> Dataset entries:
-- ==== Sys2Proof/Laws/Micro.lean ====
section
/-! SUPPORT. Everything a micro-operation can do: it completes with one named result, it fails with `BUSERR`, or, outside its
preconditions, it stops. -/

namespace Sys2Proof.Machine

/-- The block of sixteen bytes as an accumulator reads it. -/
def blockOf (bs : List Byte) : Vec128 := BitVec.ofNat 128 (be bs)

/-- The accumulators a micro-operation reads are written. -/
def accsReady (u : MicroOp) (s : State) : Prop :=
  match u with
  | .inj | .step8 | .load0 | .loadK => True
  | .fold4 | .collapse => s.acc0.written = true ∧ s.acc1.written = true ∧ s.acc2.written = true ∧ s.acc3.written = true
  | .fold1 | .reduce => s.acc0.written = true

/-- The preconditions of a micro-operation. -/
structure Ready (u : MicroOp) (s : State) : Prop where
  len : u.minLen ≤ s.len.toNat
  aligned : u.wide = true → s.ptr.toNat % 16 = 0
  accs : accsReady u s

/-- The state after a micro-operation that read the bytes `bs`. -/
def microResult (u : MicroOp) (s : State) (bs : List Byte) : State :=
  match u with
  | .inj => (s.setCrc (updateOneByte s.crc (bs.headD 0))).advance 1
  | .step8 => (s.setCrc (step8 s.crc bs)).advance 8
  | .load0 => (((s.setFour (decide (Config.fourWayBytes ≤ s.len.toNat))).setAcc0
      (blockOf bs ^^^ (s.crc.setWidth 128 <<< 96))).setCrc 0).advance 16
  | .loadK => (s.setAcc123 (blockOf (bs.take 16)) (blockOf ((bs.drop 16).take 16)) (blockOf ((bs.drop 32).take 16))).advance 48
  | .fold4 => ((s.setAcc0 (foldK4 s.acc0.value ^^^ blockOf (bs.take 16))).setAcc123
      (foldK4 s.acc1.value ^^^ blockOf ((bs.drop 16).take 16)) (foldK4 s.acc2.value ^^^ blockOf ((bs.drop 32).take 16))
      (foldK4 s.acc3.value ^^^ blockOf ((bs.drop 48).take 16))).advance 64
  | .collapse =>
    let c1 := foldK1 s.acc0.value ^^^ s.acc1.value
    let c2 := foldK1 c1 ^^^ s.acc2.value
    let c3 := foldK1 c2 ^^^ s.acc3.value
    ((s.setAcc123 c1 c2 c3).setAcc0 c3).setFour false
  | .fold1 => (s.setAcc0 (foldK1 s.acc0.value ^^^ blockOf bs)).advance 16
  | .reduce => s.setCrc (updateBlock 0 (accBytes s.acc0.value))

theorem issue_of_ready {u : MicroOp} {s : State} (h : Ready u s) (run : Micro) : issue u s run = run := by
  unfold issue
  rw [if_neg (Nat.not_lt.2 h.len), if_neg]
  rintro ⟨hw, ha⟩
  exact ha (h.aligned hw)

theorem loadBlock_of_read {m : Memory} {a n : Nat} {bs : List Byte} (h : memRead m a n = some bs) {i : Nat}
    (hi : i + 16 ≤ n) : loadBlock m (a + i) = some (blockOf ((bs.drop i).take 16)) := by
  rw [loadBlock_eq, memRead_slice h hi]; rfl

theorem loadBlock_none {m : Memory} {a : Nat} : loadBlock m a = none ↔ memRead m a 16 = none := by
  rw [loadBlock_eq, Option.map_eq_none_iff]

theorem loadBlock_some {m : Memory} {a : Nat} {v : Vec128} (h : loadBlock m a = some v) : ∃ bs, memRead m a 16 = some bs := by
  rw [loadBlock_eq, Option.map_eq_some_iff] at h
  obtain ⟨bs, hb, -⟩ := h
  exact ⟨bs, hb⟩

/-- A micro-operation inside its preconditions completes when all its bytes can be read. -/
theorem runMicro_done {u : MicroOp} {s : State} (h : Ready u s) {bs : List Byte}
    (hr : memRead s.mem s.ptr.toNat u.readBytes = some bs) : runMicro u s = .done (microResult u s bs) := by
  cases u
  case inj => simp only [runMicro, uINJ, issue_of_ready h]; rw [show memRead s.mem s.ptr.toNat 1 = some bs from hr]; rfl
  case step8 => simp only [runMicro, uSTEP8, issue_of_ready h]; rw [show memRead s.mem s.ptr.toNat 8 = some bs from hr]; rfl
  case load0 =>
    have h0 := loadBlock_of_read (i := 0) hr (Nat.le_refl _)
    have hl : bs.take 16 = bs := List.take_of_length_le (Nat.le_of_eq (memRead_length hr))
    simp only [Nat.add_zero, List.drop_zero, hl] at h0
    simp only [runMicro, uLOAD0, issue_of_ready h, h0]; rfl
  case loadK =>
    have h0 := loadBlock_of_read (i := 0) hr (by decide)
    simp only [Nat.add_zero, List.drop_zero] at h0
    simp only [runMicro, uLOADK, issue_of_ready h, h0, loadBlock_of_read (i := 16) hr (by decide),
      loadBlock_of_read (i := 32) hr (by decide)]; rfl
  case fold4 =>
    have h0 := loadBlock_of_read (i := 0) hr (by decide)
    simp only [Nat.add_zero, List.drop_zero] at h0
    obtain ⟨w0, w1, w2, w3⟩ := h.accs
    simp only [runMicro, uFOLD4, issue_of_ready h, onAcc, w0, w1, w2, w3, if_true, h0,
      loadBlock_of_read (i := 16) hr (by decide), loadBlock_of_read (i := 32) hr (by decide),
      loadBlock_of_read (i := 48) hr (by decide)]; rfl
  case collapse =>
    obtain ⟨w0, w1, w2, w3⟩ := h.accs
    simp only [runMicro, uCOLLAPSE, issue_of_ready h, onAcc, w0, w1, w2, w3, if_true]; rfl
  case fold1 =>
    have h0 := loadBlock_of_read (i := 0) hr (Nat.le_refl _)
    have hl : bs.take 16 = bs := List.take_of_length_le (Nat.le_of_eq (memRead_length hr))
    simp only [Nat.add_zero, List.drop_zero, hl] at h0
    have w0 : s.acc0.written = true := h.accs
    simp only [runMicro, uFOLD1, issue_of_ready h, onAcc, w0, if_true, h0]; rfl
  case reduce =>
    have w0 : s.acc0.written = true := h.accs
    simp only [runMicro, uREDUCE, issue_of_ready h, onAcc, w0, if_true]; rfl

/-- A micro-operation inside its preconditions fails, with no state, when one of its bytes cannot be read. -/
theorem runMicro_fail {u : MicroOp} {s : State} (h : Ready u s) (hr : memRead s.mem s.ptr.toNat u.readBytes = none) :
    runMicro u s = .fail .buserr := by
  have three : ∀ a, memRead s.mem a 48 = none → ∀ x y z : Vec128, loadBlock s.mem a = some x → loadBlock s.mem (a + 16) = some y →
      loadBlock s.mem (a + 32) = some z → False := by
    intro a hn x y z hx hy hz
    obtain ⟨p, hp⟩ := loadBlock_some hx
    obtain ⟨q, hq⟩ := loadBlock_some hy
    obtain ⟨r, hr⟩ := loadBlock_some hz
    rw [show 48 = 16 + (16 + 16) from rfl, memRead_add, memRead_add, hp, hq, show a + 16 + 16 = a + 32 from rfl, hr] at hn
    simp at hn
  cases u
  case inj => simp only [runMicro, uINJ, issue_of_ready h]; rw [show memRead s.mem s.ptr.toNat 1 = none from hr]; rfl
  case step8 => simp only [runMicro, uSTEP8, issue_of_ready h]; rw [show memRead s.mem s.ptr.toNat 8 = none from hr]; rfl
  case load0 => simp only [runMicro, uLOAD0, issue_of_ready h, loadBlock_none.2 hr]; rfl
  case loadK =>
    simp only [runMicro, uLOADK, issue_of_ready h]
    cases h1 : loadBlock s.mem s.ptr.toNat with
    | none => rfl
    | some x =>
      cases h2 : loadBlock s.mem (s.ptr.toNat + 16) with
      | none => rfl
      | some y =>
        cases h3 : loadBlock s.mem (s.ptr.toNat + 32) with
        | none => rfl
        | some z => exact (three _ hr x y z h1 h2 h3).elim
  case fold4 =>
    obtain ⟨w0, w1, w2, w3⟩ := h.accs
    simp only [runMicro, uFOLD4, issue_of_ready h, onAcc, w0, w1, w2, w3, if_true]
    cases h1 : loadBlock s.mem s.ptr.toNat with
    | none => rfl
    | some x =>
      cases h2 : loadBlock s.mem (s.ptr.toNat + 16) with
      | none => rfl
      | some y =>
        cases h3 : loadBlock s.mem (s.ptr.toNat + 32) with
        | none => rfl
        | some z =>
          cases h4 : loadBlock s.mem (s.ptr.toNat + 48) with
          | none => rfl
          | some w =>
            exfalso
            obtain ⟨p, hp⟩ := loadBlock_some h1
            rw [show MicroOp.readBytes .fold4 = 16 + 48 from rfl, memRead_add, hp] at hr
            exact three (s.ptr.toNat + 16) (by simpa using hr) y z w h2 h3 h4
  case collapse => simp [MicroOp.readBytes] at hr
  case fold1 =>
    have w0 : s.acc0.written = true := h.accs
    simp only [runMicro, uFOLD1, issue_of_ready h, onAcc, w0, if_true, loadBlock_none.2 hr]; rfl
  case reduce => simp [MicroOp.readBytes] at hr

/-- Outside its preconditions a micro-operation stops. -/
theorem runMicro_not_ready {u : MicroOp} {s : State} (h : ¬ Ready u s) : ∃ f, runMicro u s = .fault f := by
  have hi : ∀ run : Micro, (¬ accsReady u s → ∃ f, run = .fault f) → ∃ f, issue u s run = .fault f := by
    intro run hrun
    unfold issue
    split
    · exact ⟨_, rfl⟩
    · split
      · exact ⟨_, rfl⟩
      · rename_i h1 h2
        refine hrun fun ha => h ⟨Nat.le_of_not_lt h1, ?_, ha⟩
        intro hw
        by_contra hc
        exact h2 ⟨hw, hc⟩
  have acc : ∀ (k : Nat) (a : Acc) (run : Vec128 → Micro), (a.written = true → ∃ f, run a.value = .fault f) →
      ∃ f, onAcc k a run = .fault f := by
    intro k a run hrun
    unfold onAcc
    split
    · exact hrun ‹_›
    · exact ⟨_, rfl⟩
  cases u
  case inj => exact hi _ fun ha => (ha trivial).elim
  case step8 => exact hi _ fun ha => (ha trivial).elim
  case load0 => exact hi _ fun ha => (ha trivial).elim
  case loadK => exact hi _ fun ha => (ha trivial).elim
  case fold4 =>
    exact hi _ fun ha => acc _ _ _ fun w0 => acc _ _ _ fun w1 => acc _ _ _ fun w2 => acc _ _ _ fun w3 =>
      (ha ⟨w0, w1, w2, w3⟩).elim
  case collapse =>
    rw [runMicro, uCOLLAPSE]
    exact hi _ fun ha => acc _ _ _ fun w0 => acc _ _ _ fun w1 => acc _ _ _ fun w2 => acc _ _ _ fun w3 =>
      (ha ⟨w0, w1, w2, w3⟩).elim
  case fold1 => exact hi _ fun ha => acc _ _ _ fun w0 => (ha w0).elim
  case reduce =>
    rw [runMicro, uREDUCE]
    exact hi _ fun ha => acc _ _ _ fun w0 => (ha w0).elim

/-- The three outcomes of a micro-operation. -/
theorem runMicro_cases (u : MicroOp) (s : State) :
    (∃ bs, Ready u s ∧ memRead s.mem s.ptr.toNat u.readBytes = some bs ∧ runMicro u s = .done (microResult u s bs)) ∨
    (Ready u s ∧ memRead s.mem s.ptr.toNat u.readBytes = none ∧ runMicro u s = .fail .buserr) ∨
    (¬ Ready u s ∧ ∃ f, runMicro u s = .fault f) := by
  by_cases h : Ready u s
  · cases hr : memRead s.mem s.ptr.toNat u.readBytes with
    | none => exact .inr (.inl ⟨h, rfl, runMicro_fail h hr⟩)
    | some bs => exact .inl ⟨bs, h, rfl, runMicro_done h hr⟩
  · exact .inr (.inr ⟨h, runMicro_not_ready h⟩)

/-- Preconditions and results do not look at `PHASE`. -/
theorem Ready.setPhase {u : MicroOp} {s : State} (h : Ready u s) (p : Phase) : Ready u (s.setPhase p) :=
  ⟨h.len, h.aligned, by have := h.accs; cases u <;> exact this⟩

theorem microResult_setPhase (u : MicroOp) (s : State) (bs : List Byte) (p : Phase) :
    microResult u (s.setPhase p) bs = (microResult u s bs).setPhase p := by
  cases u <;> rfl

/-! ## Frame of a completed micro-operation -/

section Frame

variable (u : MicroOp) (s : State) (bs : List Byte)

@[simp] theorem microResult_total : (microResult u s bs).total = s.total := by cases u <;> rfl
@[simp] theorem microResult_result : (microResult u s bs).result = s.result := by cases u <;> rfl
@[simp] theorem microResult_stream : (microResult u s bs).stream = s.stream := by cases u <;> rfl
@[simp] theorem microResult_sel : (microResult u s bs).sel = s.sel := by cases u <;> rfl
@[simp] theorem microResult_err : (microResult u s bs).err = s.err := by cases u <;> rfl
@[simp] theorem microResult_cap : (microResult u s bs).cap = s.cap := by cases u <;> rfl
@[simp] theorem microResult_phase : (microResult u s bs).phase = s.phase := by cases u <;> rfl
@[simp] theorem microResult_mem : (microResult u s bs).mem = s.mem := by cases u <;> rfl
@[simp] theorem microResult_inbox : (microResult u s bs).inbox = s.inbox := by cases u <;> rfl
@[simp] theorem microResult_reply : (microResult u s bs).reply = s.reply := by cases u <;> rfl

/-- `PTR` advances by the bytes read. -/
theorem microResult_ptr : (microResult u s bs).ptr = s.ptr + BitVec.ofNat 64 u.readBytes := by
  cases u <;> simp [microResult, MicroOp.readBytes]

/-- `LEN` shrinks by the bytes read. -/
theorem microResult_len : (microResult u s bs).len = s.len - BitVec.ofNat 64 u.readBytes := by
  cases u <;> simp [microResult, MicroOp.readBytes]

end Frame

end Sys2Proof.Machine
end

> Task statement: Look through the entries above and quote exactly the lines from the line with "Phase) : Ready" to the line with "advances by the bytes read. -/", counting both of those lines.

> Task answer:
theorem Ready.setPhase {u : MicroOp} {s : State} (h : Ready u s) (p : Phase) : Ready u (s.setPhase p) :=
  ⟨h.len, h.aligned, by have := h.accs; cases u <;> exact this⟩

theorem microResult_setPhase (u : MicroOp) (s : State) (bs : List Byte) (p : Phase) :
    microResult u (s.setPhase p) bs = (microResult u s bs).setPhase p := by
  cases u <;> rfl

/-! ## Frame of a completed micro-operation -/

section Frame

variable (u : MicroOp) (s : State) (bs : List Byte)

@[simp] theorem microResult_total : (microResult u s bs).total = s.total := by cases u <;> rfl
@[simp] theorem microResult_result : (microResult u s bs).result = s.result := by cases u <;> rfl
@[simp] theorem microResult_stream : (microResult u s bs).stream = s.stream := by cases u <;> rfl
@[simp] theorem microResult_sel : (microResult u s bs).sel = s.sel := by cases u <;> rfl
@[simp] theorem microResult_err : (microResult u s bs).err = s.err := by cases u <;> rfl
@[simp] theorem microResult_cap : (microResult u s bs).cap = s.cap := by cases u <;> rfl
@[simp] theorem microResult_phase : (microResult u s bs).phase = s.phase := by cases u <;> rfl
@[simp] theorem microResult_mem : (microResult u s bs).mem = s.mem := by cases u <;> rfl
@[simp] theorem microResult_inbox : (microResult u s bs).inbox = s.inbox := by cases u <;> rfl
@[simp] theorem microResult_reply : (microResult u s bs).reply = s.reply := by cases u <;> rfl

/-- `PTR` advances by the bytes read. -/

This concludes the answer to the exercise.